TO ORDER A VIDEO OF THIS TRANSCRIPT, PLEASE CALL 800-CNN-NEWS OR USE OUR SECURE ONLINE ORDER FORM LOCATED AT www.fdch.com


Aired December 28, 2004 - 09:29   ET
THIS IS A RUSH TRANSCRIPT. THIS COPY MAY NOT BE IN ITS FINAL FORM AND MAY BE UPDATED.
HEIDI COLLINS, CNN ANCHOR: International relief teams are fanning out to start the massive recovery in southern Asia, where deadly tsunamis have now claimed more than 33,000 lives. More than half of those deaths occurred on the island nation of Sri Lanka.
Satinder Bindra is live from Galle. It's one of the hardest-hit areas on the southern tip of Sri Lanka.

He's joining us by videophone, where it is nighttime there now -- Satinder.
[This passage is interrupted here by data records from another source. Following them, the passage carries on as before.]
-- ==== Sys2Proof/Machine/Arith.lean ====
section
/-!
DEFINITION. The FixedScalar arithmetic core (spec/40_arith.md): ADD SUB FADD FSUB MUL FMUL DIV MOD FMOD NEG,
the compares, ITOF and FTOI. For each command its pure function (`fAdd` for the spec's `F_ADD`, and so on)
and its meaning. LDC is in Sys2Proof/Machine/Constants.lean.
-/

namespace Sys2Proof.Machine

/-! ## Add, subtract, negate -/

/-- `F_ADD` (R61). -/
def fAdd (a b : Int) : Int := clamp (a + b)

/-- `F_SUB` (R62). -/
def fSub (a b : Int) : Int := clamp (a - b)

/-- `F_FADD` (R63): the sum inside the safe range of R83, `ANY` outside it. -/
def fFadd (a b : Int) : Res := if IsRaw (a + b) then .value (a + b) else .any

/-- `F_FSUB` (R64). -/
def fFsub (a b : Int) : Res := if IsRaw (a - b) then .value (a - b) else .any

/-- `F_NEG` (R73). -/
def fNeg (a : Int) : Int := if a = rawMin then rawMax else -a

/-! ## Multiply -/

/-- `AddOv(x, y, ov)` (R65): a wrapped addition that flags the carry into bit 63, the sign bit of
`x ^ y ^ t`. -/
def addOv (x y : Int) (ov : Bool) : Int × Bool :=
  let t := wrap64 (x + y)
  (t, ov || (Word.ofRaw x ^^^ Word.ofRaw y ^^^ Word.ofRaw t).msb)

/-- The accumulated sum of the four partial products and its overflow flag (R65). -/
def mulSum (a b : Int) : Int × Bool :=
  let loRes := lowHalf a * lowHalf b / 4294967296
  let lohi := lowHalf a * highHalf b
  let hilo := highHalf a * lowHalf b
  let hiRes := wrap64 (highHalf a * highHalf b * 4294967296)
  let p := addOv loRes lohi false
  let q := addOv p.1 hilo p.2
  addOv q.1 hiRes q.2

/-- `F_MUL` (R65): the sum of the partial products under the three-part saturation policy. -/
def fMul (a b : Int) : Int :=
  let s := (mulSum a b).1
  let ov := (mulSum a b).2
  let signsEqual : Bool := decide (a < 0) == decide (b < 0)
  let top := highHalf (highHalf a * highHalf b)
  let pos := if a > b then a else b
  let neg := if a > b then b else a
  -- policy (a)
  if signsEqual ∧ (s < 0 ∨ (ov ∧ a > 0)) then rawMax
  else if ¬ signsEqual ∧ s > 0 then rawMin
  -- policy (b)
  else if top ≠ 0 ∧ top ≠ -1 then (if signsEqual then rawMax else rawMin)
  -- policy (c)
  else if ¬ signsEqual ∧ s > neg ∧ neg < -rawOne ∧ pos > rawOne then rawMin
  else s

/-- `F_FMUL` (R68): the exact floor product inside the safe range of R83, `ANY` outside it. -/
def fFmul (a b : Int) : Res := if IsRaw (mulfloor a b) then .value (mulfloor a b) else .any

/-! ## Divide and modulo -/

/-- R69's first loop: drop trailing zero nibbles of the divisor, at most `fuel` of them (R177: 8). -/
def skipNibbles : (fuel dvr bitpos : Nat) → Nat × Nat
  | 0, dvr, bitpos => (dvr, bitpos)
  | fuel + 1, dvr, bitpos =>
    if dvr % 16 = 0 ∧ 4 ≤ bitpos then skipNibbles fuel (dvr / 16) (bitpos - 4) else (dvr, bitpos)

/-- R69's main loop on unsigned 64-bit variables: the doubled quotient, or none where the quotient
overflows. At most `fuel` iterations (R177: 34); `bitpos = −1`, which ends the loop, is reached from
`bitpos = 0`. -/
def divLoop : (fuel rem dvr quo bitpos : Nat) → Option Nat
  | 0, _, _, quo, _ => some quo
  | fuel + 1, rem, dvr, quo, bitpos =>
    if rem = 0 then some quo
    else
      let shift := min (clz64 rem) bitpos
      let rem1 := u64 (rem <<< shift)
      let bp := bitpos - shift
      let d := rem1 / dvr
      let quo1 := u64 (quo + u64 (d <<< bp))
      -- d has a bit at or above position 64 − bitpos
      if d >>> (64 - bp) ≠ 0 then none
      else if bp = 0 then some quo1
      else divLoop fuel (u64 ((rem1 % dvr) <<< 1)) dvr quo1 (bp - 1)

/-- The divider of R69 for a non-zero divisor. -/
def divide (a b : Int) : Int :=
  let k := skipNibbles 8 b.natAbs 33
  let negative : Bool := decide (a < 0) != decide (b < 0)
  match divLoop 34 a.natAbs k.1 0 k.2 with
  | none => if negative then rawMin else rawMax
  | some quo =>
    let res : Int := ((u64 (quo + 1) >>> 1 : Nat) : Int)
    wrap64 (if negative then -res else res)

/-- `F_DIV` (R69): the divisor is tested before anything else. -/
def fDiv (a b : Int) : Res := if b = 0 then .divideByZero else .value (divide a b)

/-- `F_MOD` (R71). -/
def fMod (a b : Int) : Res :=
  if b = 0 then .divideByZero
  else if a = rawMin ∧ b = -1 then .value 0
  else .value (trem a b)

/-- `F_FMOD` (R72): `ANY` on the one pair the guard is for. -/
def fFmod (a b : Int) : Res :=
  if b = 0 then .divideByZero
  else if a = rawMin ∧ b = -1 then .any
  else .value (trem a b)

/-! ## Conversions -/

/-- `F_ITOF` (R80), with `ITOF_OOR = fault`. -/
def fItof (n : Int) : Res :=
  if n < -2147483648 ∨ n > 2147483647 then .domainError else .value (n * 4294967296)

/-- `F_FTOI` (R81): an arithmetic shift, rounding toward negative infinity. -/
def fFtoi (a : Int) : Int := highHalf a

/-! ## The commands -/

/-- ADD (R61). -/
def execAdd (rd ra rb : Reg) (s : State) : Result :=
  execR3 (.add rd ra rb) (fun a b => .value (fAdd a b)) rd ra rb s

/-- SUB (R62). -/
def execSub (rd ra rb : Reg) (s : State) : Result :=
  execR3 (.sub rd ra rb) (fun a b => .value (fSub a b)) rd ra rb s

/-- MUL (R65). -/
def execMul (rd ra rb : Reg) (s : State) : Result :=
  execR3 (.mul rd ra rb) (fun a b => .value (fMul a b)) rd ra rb s

/-- DIV (R69). -/
def execDiv (rd ra rb : Reg) (s : State) : Result := execR3 (.div rd ra rb) fDiv rd ra rb s

/-- MOD (R71). -/
def execMod (rd ra rb : Reg) (s : State) : Result := execR3 (.mod rd ra rb) fMod rd ra rb s

/-- NEG (R73). -/
def execNeg (rd ra : Reg) (s : State) : Result :=
  execR2 (.neg rd ra) (fun a => .value (fNeg a)) rd ra s

/-- FADD (R63). -/
def execFadd (rd ra rb : Reg) (s : State) : Result := execR3 (.fadd rd ra rb) fFadd rd ra rb s

/-- FSUB (R64). -/
def execFsub (rd ra rb : Reg) (s : State) : Result := execR3 (.fsub rd ra rb) fFsub rd ra rb s

/-- FMUL (R68). -/
def execFmul (rd ra rb : Reg) (s : State) : Result := execR3 (.fmul rd ra rb) fFmul rd ra rb s

/-- FMOD (R72). -/
def execFmod (rd ra rb : Reg) (s : State) : Result := execR3 (.fmod rd ra rb) fFmod rd ra rb s

/-- CEQ (R74). -/
def execCeq (rd ra rb : Reg) (s : State) : Result :=
  execR3 (.ceq rd ra rb) (fun a b => .value (truth (a = b))) rd ra rb s

/-- CNE (R75). -/
def execCne (rd ra rb : Reg) (s : State) : Result :=
  execR3 (.cne rd ra rb) (fun a b => .value (truth (a ≠ b))) rd ra rb s

/-- CLT (R76). -/
def execClt (rd ra rb : Reg) (s : State) : Result :=
  execR3 (.clt rd ra rb) (fun a b => .value (truth (a < b))) rd ra rb s

/-- CLE (R77). -/
def execCle (rd ra rb : Reg) (s : State) : Result :=
  execR3 (.cle rd ra rb) (fun a b => .value (truth (a ≤ b))) rd ra rb s

/-- CGT (R78). -/
def execCgt (rd ra rb : Reg) (s : State) : Result :=
  execR3 (.cgt rd ra rb) (fun a b => .value (truth (a > b))) rd ra rb s

/-- CGE (R79). -/
def execCge (rd ra rb : Reg) (s : State) : Result :=
  execR3 (.cge rd ra rb) (fun a b => .value (truth (a ≥ b))) rd ra rb s

/-- ITOF (R80). -/
def execItof (rd ra : Reg) (s : State) : Result := execR2 (.itof rd ra) fItof rd ra s

/-- FTOI (R81). -/
def execFtoi (rd ra : Reg) (s : State) : Result :=
  execR2 (.ftoi rd ra) (fun a => .value (fFtoi a)) rd ra s

end Sys2Proof.Machine
end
SATINDER BINDRA, CNN CORRESPONDENT: Heidi, yes, it's nighttime here and there's a complete power blackout. There's no lights in the area that I'm in. It's easy to understand why, because these waves, three days ago, hit with amazing intensity. Here in Galle itself, it's estimated perhaps more than 2,000 people were killed. Many died in a train. Police estimate hundreds died when a train flipped over on its side, and then waves just carried it out towards the sea. Entire rail tracks were ripped out and there's been extensive damage here in the city of Galle. Several buses were tossed right up onto the roofs of houses. Large concrete houses completely ripped offer. I'm standing at the bus station, or what was once the bus station. Several buses turned over.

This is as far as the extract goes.